[Stored data entries]
• • • •

-- ==== Sys2Proof/Syntax.lean ====
section
/-! DEFINITION. The instructions: one constructor per row of spec/opcode_table.json, 59 rows (30_encoding R125, R126). An
immediate is the field as the instruction's rule names it: a 12-bit I or S immediate, a 13-bit B or 21-bit J byte offset (bit 0
included), the 20-bit field of a U format, a 6- or 5-bit shift amount, a 5-bit `uimm` (R118 to R123). FENCE and JALR keep the
fields that the hardware ignores (R130, log 12), so that an instruction says which word it was. -/

namespace Sys2Proof

inductive Instr where
  /-- R140. -/
  | lui (rd : Reg) (imm20 : BitVec 20)
  /-- R141. -/
  | auipc (rd : Reg) (imm20 : BitVec 20)
  /-- R150. -/
  | jal (rd : Reg) (off : BitVec 21)
  /-- R151; `funct3` is not examined (D31). -/
  | jalr (rd rs1 : Reg) (imm : BitVec 12) (funct3 : BitVec 3)
  /-- R152. -/
  | beq (rs1 rs2 : Reg) (off : BitVec 13)
  /-- R153. -/
  | bne (rs1 rs2 : Reg) (off : BitVec 13)
  /-- R154. -/
  | blt (rs1 rs2 : Reg) (off : BitVec 13)
  /-- R155. -/
  | bge (rs1 rs2 : Reg) (off : BitVec 13)
  /-- R156. -/
  | bltu (rs1 rs2 : Reg) (off : BitVec 13)
  /-- R157. -/
  | bgeu (rs1 rs2 : Reg) (off : BitVec 13)
  /-- R171. -/
  | lb (rd rs1 : Reg) (imm : BitVec 12)
  /-- R172. -/
  | lh (rd rs1 : Reg) (imm : BitVec 12)
  /-- R173. -/
  | lw (rd rs1 : Reg) (imm : BitVec 12)
  /-- R174. -/
  | ld (rd rs1 : Reg) (imm : BitVec 12)
  /-- R175. -/
  | lbu (rd rs1 : Reg) (imm : BitVec 12)
  /-- R176. -/
  | lhu (rd rs1 : Reg) (imm : BitVec 12)
  /-- R177. -/
  | lwu (rd rs1 : Reg) (imm : BitVec 12)
  /-- R178; `rs1` is the base, `rs2` the data. -/
  | sb (rs1 rs2 : Reg) (imm : BitVec 12)
  /-- R179; `rs1` is the base, `rs2` the data. -/
  | sh (rs1 rs2 : Reg) (imm : BitVec 12)
  /-- R180; `rs1` is the base, `rs2` the data. -/
  | sw (rs1 rs2 : Reg) (imm : BitVec 12)
  /-- R181; `rs1` is the base, `rs2` the data. -/
  | sd (rs1 rs2 : Reg) (imm : BitVec 12)
  /-- R190. -/
  | addi (rd rs1 : Reg) (imm : BitVec 12)
  /-- R191. -/
  | slti (rd rs1 : Reg) (imm : BitVec 12)
  /-- R192. -/
  | sltiu (rd rs1 : Reg) (imm : BitVec 12)
  /-- R193. -/
  | xori (rd rs1 : Reg) (imm : BitVec 12)
  /-- R194. -/
  | ori (rd rs1 : Reg) (imm : BitVec 12)
  /-- R195. -/
  | andi (rd rs1 : Reg) (imm : BitVec 12)
  /-- R196. -/
  | slli (rd rs1 : Reg) (shamt : BitVec 6)
  /-- R197. -/
  | srli (rd rs1 : Reg) (shamt : BitVec 6)
  /-- R198. -/
  | srai (rd rs1 : Reg) (shamt : BitVec 6)
  /-- R199. -/
  | addiw (rd rs1 : Reg) (imm : BitVec 12)
  /-- R200. -/
  | slliw (rd rs1 : Reg) (shamt : BitVec 5)
  /-- R201. -/
  | srliw (rd rs1 : Reg) (shamt : BitVec 5)
  /-- R202. -/
  | sraiw (rd rs1 : Reg) (shamt : BitVec 5)
  /-- R210. -/
  | add (rd rs1 rs2 : Reg)
  /-- R211. -/
  | sub (rd rs1 rs2 : Reg)
  /-- R212. -/
  | sll (rd rs1 rs2 : Reg)
  /-- R213. -/
  | slt (rd rs1 rs2 : Reg)
  /-- R214. -/
  | sltu (rd rs1 rs2 : Reg)
  /-- R215. -/
  | xor (rd rs1 rs2 : Reg)
  /-- R216. -/
  | srl (rd rs1 rs2 : Reg)
  /-- R217. -/
  | sra (rd rs1 rs2 : Reg)
  /-- R218. -/
  | or (rd rs1 rs2 : Reg)
  /-- R219. -/
  | and (rd rs1 rs2 : Reg)
  /-- R220. -/
  | addw (rd rs1 rs2 : Reg)
  /-- R221. -/
  | subw (rd rs1 rs2 : Reg)
  /-- R222. -/
  | sllw (rd rs1 rs2 : Reg)
  /-- R223. -/
  | srlw (rd rs1 rs2 : Reg)
  /-- R224. -/
  | sraw (rd rs1 rs2 : Reg)
  /-- R230; every field is ignored (D30). -/
  | fence (fm pred succ : BitVec 4) (rs1 : Reg) (funct3 : BitVec 3) (rd : Reg)
  /-- R235. -/
  | ecall
  /-- R236. -/
  | ebreak
  /-- R237. -/
  | mret
  /-- R238. -/
  | csrrw (rd : Reg) (csr : CsrAddr) (rs1 : Reg)
  /-- R239. -/
  | csrrs (rd : Reg) (csr : CsrAddr) (rs1 : Reg)
  /-- R240. -/
  | csrrc (rd : Reg) (csr : CsrAddr) (rs1 : Reg)
  /-- R241. -/
  | csrrwi (rd : Reg) (csr : CsrAddr) (uimm : BitVec 5)
  /-- R242. -/
  | csrrsi (rd : Reg) (csr : CsrAddr) (uimm : BitVec 5)
  /-- R243. -/
  | csrrci (rd : Reg) (csr : CsrAddr) (uimm : BitVec 5)
  deriving DecidableEq, Repr

end Sys2Proof
end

• • • •

What you are asked to do:
Transcribe the full set of records precisely.

Solution to the problem:
-- ==== Sys2Proof/Syntax.lean ====
section
/-! DEFINITION. The instructions: one constructor per row of spec/opcode_table.json, 59 rows (30_encoding R125, R126). An
immediate is the field as the instruction's rule names it: a 12-bit I or S immediate, a 13-bit B or 21-bit J byte offset (bit 0
included), the 20-bit field of a U format, a 6- or 5-bit shift amount, a 5-bit `uimm` (R118 to R123). FENCE and JALR keep the
fields that the hardware ignores (R130, log 12), so that an instruction says which word it was. -/

namespace Sys2Proof

inductive Instr where
  /-- R140. -/
  | lui (rd : Reg) (imm20 : BitVec 20)
  /-- R141. -/
  | auipc (rd : Reg) (imm20 : BitVec 20)
  /-- R150. -/
  | jal (rd : Reg) (off : BitVec 21)
  /-- R151; `funct3` is not examined (D31). -/
  | jalr (rd rs1 : Reg) (imm : BitVec 12) (funct3 : BitVec 3)
  /-- R152. -/
  | beq (rs1 rs2 : Reg) (off : BitVec 13)
  /-- R153. -/
  | bne (rs1 rs2 : Reg) (off : BitVec 13)
  /-- R154. -/
  | blt (rs1 rs2 : Reg) (off : BitVec 13)
  /-- R155. -/
  | bge (rs1 rs2 : Reg) (off : BitVec 13)
  /-- R156. -/
  | bltu (rs1 rs2 : Reg) (off : BitVec 13)
  /-- R157. -/
  | bgeu (rs1 rs2 : Reg) (off : BitVec 13)
  /-- R171. -/
  | lb (rd rs1 : Reg) (imm : BitVec 12)
  /-- R172. -/
  | lh (rd rs1 : Reg) (imm : BitVec 12)
  /-- R173. -/
  | lw (rd rs1 : Reg) (imm : BitVec 12)
  /-- R174. -/
  | ld (rd rs1 : Reg) (imm : BitVec 12)
  /-- R175. -/
  | lbu (rd rs1 : Reg) (imm : BitVec 12)
  /-- R176. -/
  | lhu (rd rs1 : Reg) (imm : BitVec 12)
  /-- R177. -/
  | lwu (rd rs1 : Reg) (imm : BitVec 12)
  /-- R178; `rs1` is the base, `rs2` the data. -/
  | sb (rs1 rs2 : Reg) (imm : BitVec 12)
  /-- R179; `rs1` is the base, `rs2` the data. -/
  | sh (rs1 rs2 : Reg) (imm : BitVec 12)
  /-- R180; `rs1` is the base, `rs2` the data. -/
  | sw (rs1 rs2 : Reg) (imm : BitVec 12)
  /-- R181; `rs1` is the base, `rs2` the data. -/
  | sd (rs1 rs2 : Reg) (imm : BitVec 12)
  /-- R190. -/
  | addi (rd rs1 : Reg) (imm : BitVec 12)
  /-- R191. -/
  | slti (rd rs1 : Reg) (imm : BitVec 12)
  /-- R192. -/
  | sltiu (rd rs1 : Reg) (imm : BitVec 12)
  /-- R193. -/
  | xori (rd rs1 : Reg) (imm : BitVec 12)
  /-- R194. -/
  | ori (rd rs1 : Reg) (imm : BitVec 12)
  /-- R195. -/
  | andi (rd rs1 : Reg) (imm : BitVec 12)
  /-- R196. -/
  | slli (rd rs1 : Reg) (shamt : BitVec 6)
  /-- R197. -/
  | srli (rd rs1 : Reg) (shamt : BitVec 6)
  /-- R198. -/
  | srai (rd rs1 : Reg) (shamt : BitVec 6)
  /-- R199. -/
  | addiw (rd rs1 : Reg) (imm : BitVec 12)
  /-- R200. -/
  | slliw (rd rs1 : Reg) (shamt : BitVec 5)
  /-- R201. -/
  | srliw (rd rs1 : Reg) (shamt : BitVec 5)
  /-- R202. -/
  | sraiw (rd rs1 : Reg) (shamt : BitVec 5)
  /-- R210. -/
  | add (rd rs1 rs2 : Reg)
  /-- R211. -/
  | sub (rd rs1 rs2 : Reg)
  /-- R212. -/
  | sll (rd rs1 rs2 : Reg)
  /-- R213. -/
  | slt (rd rs1 rs2 : Reg)
  /-- R214. -/
  | sltu (rd rs1 rs2 : Reg)
  /-- R215. -/
  | xor (rd rs1 rs2 : Reg)
  /-- R216. -/
  | srl (rd rs1 rs2 : Reg)
  /-- R217. -/
  | sra (rd rs1 rs2 : Reg)
  /-- R218. -/
  | or (rd rs1 rs2 : Reg)
  /-- R219. -/
  | and (rd rs1 rs2 : Reg)
  /-- R220. -/
  | addw (rd rs1 rs2 : Reg)
  /-- R221. -/
  | subw (rd rs1 rs2 : Reg)
  /-- R222. -/
  | sllw (rd rs1 rs2 : Reg)
  /-- R223. -/
  | srlw (rd rs1 rs2 : Reg)
  /-- R224. -/
  | sraw (rd rs1 rs2 : Reg)
  /-- R230; every field is ignored (D30). -/
  | fence (fm pred succ : BitVec 4) (rs1 : Reg) (funct3 : BitVec 3) (rd : Reg)
  /-- R235. -/
  | ecall
  /-- R236. -/
  | ebreak
  /-- R237. -/
  | mret
  /-- R238. -/
  | csrrw (rd : Reg) (csr : CsrAddr) (rs1 : Reg)
  /-- R239. -/
  | csrrs (rd : Reg) (csr : CsrAddr) (rs1 : Reg)
  /-- R240. -/
  | csrrc (rd : Reg) (csr : CsrAddr) (rs1 : Reg)
  /-- R241. -/
  | csrrwi (rd : Reg) (csr : CsrAddr) (uimm : BitVec 5)
  /-- R242. -/
  | csrrsi (rd : Reg) (csr : CsrAddr) (uimm : BitVec 5)
  /-- R243. -/
  | csrrci (rd : Reg) (csr : CsrAddr) (uimm : BitVec 5)
  deriving DecidableEq, Repr

end Sys2Proof
end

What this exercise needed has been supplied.